**DATA SUPPLIED**
....................

/-- Spilled fragments are reloaded while an entry is free, in queue order (R141). A read that faults is tried again after
the trap that it raises at the group's next boundary (log 13). -/
def reload (s : State) (gid : Nat) : Nat → State
  | 0 => s
  | fuel + 1 =>
    match s.group? gid with
    | none => s
    | some g =>
      match g.freeEntry, g.spilled with
      | some e, _ :: _ =>
        match reloadHead s gid e with
        | (s, .ok ()) => reload s gid fuel
        | (s, .error f) => if g.trap.tpend.getLsbD 5 then s else pendTrap s gid 5 (faultD f 0)
      | _, _ => s

/-- Every slot of the record has arrived or exited (R136). -/
def Group.complete (g : Group) (r : RRec) : Bool := (r.arrived ||| g.exited) &&& r.omask == r.omask

/-- Depth of a record in the tree of records. -/
def Group.recDepth (g : Group) : Nat → Nat → Nat
  | 0, _ => 0
  | fuel + 1, i =>
    match g.rec? i with
    | none => 0
    | some r => 1 + g.recDepth fuel r.parent

/-- The innermost live record whose slots have all arrived or exited (R137). -/
def Group.completeRec (g : Group) : Option (Nat × RRec) :=
  let c := (upTo 16).filterMap fun i => (g.rec? i).bind fun r => if g.complete r then some (i, r) else none
  c.foldl (fun best x => match best with
    | none => some x
    | some y => if g.recDepth 17 y.1 < g.recDepth 17 x.1 then some x else some y) none

/-- The fragment stands at its reconvergence clause at the record's depth (R136). -/
def Group.reached (g : Group) (f : Frag) : Bool :=
  match g.rec? f.recx with
  | none => false
  | some r => f.word == 0 && f.clause == r.rcv && (maskSlots f.mask).all fun s => (g.thread s).cdepth == r.cdepth

/-- The arrival of a fragment at its reconvergence clause: ARRIVED takes its slots and its entry frees (R136). -/
def Group.arriveAt (g : Group) (e : Nat) (f : Frag) : Group :=
  { g.setFrag e none with
    recs := g.recs.mapIdx fun i (r : Option RRec) =>
      if i == f.recx then r.map fun r => { r with arrived := r.arrived ||| f.mask } else r }

/-- Fusions whose record is complete are made, innermost first (R136, R137); a victim's write that faults postpones the
fusion and raises class 5 at the next boundary (R140). -/
def fuse (s : State) (gid : Nat) : Nat → State
  | 0 => s
  | fuel + 1 =>
    match s.group? gid with
    | none => s
    | some g =>
      match g.completeRec with
      | none => s
      | some (i, r) =>
        let m := r.omask &&& ~~~g.exited
        if m == 0 then fuse (s.modGroup gid fun g => g.setRec i none) gid fuel
        else if g.freeEntry.isNone && g.trap.tpend.getLsbD 5 then s
        else
          match takeEntry s gid [] with
          | (s, .error f) => pendTrap s gid 5 (faultD f 0)
          | (s, .ok e) =>
            let f := Frag.at m r.rcv r.parent
            let s := s.modGroup gid fun g =>
              let g := (g.setRec i none).setFrag e (some f)
              if g.reached f then g.arriveAt e f else g
            fuse s gid fuel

....................

Find the lines above that contain the string "modGroup" and answer with how many there are, nothing else.

**TASK OUTPUT**
2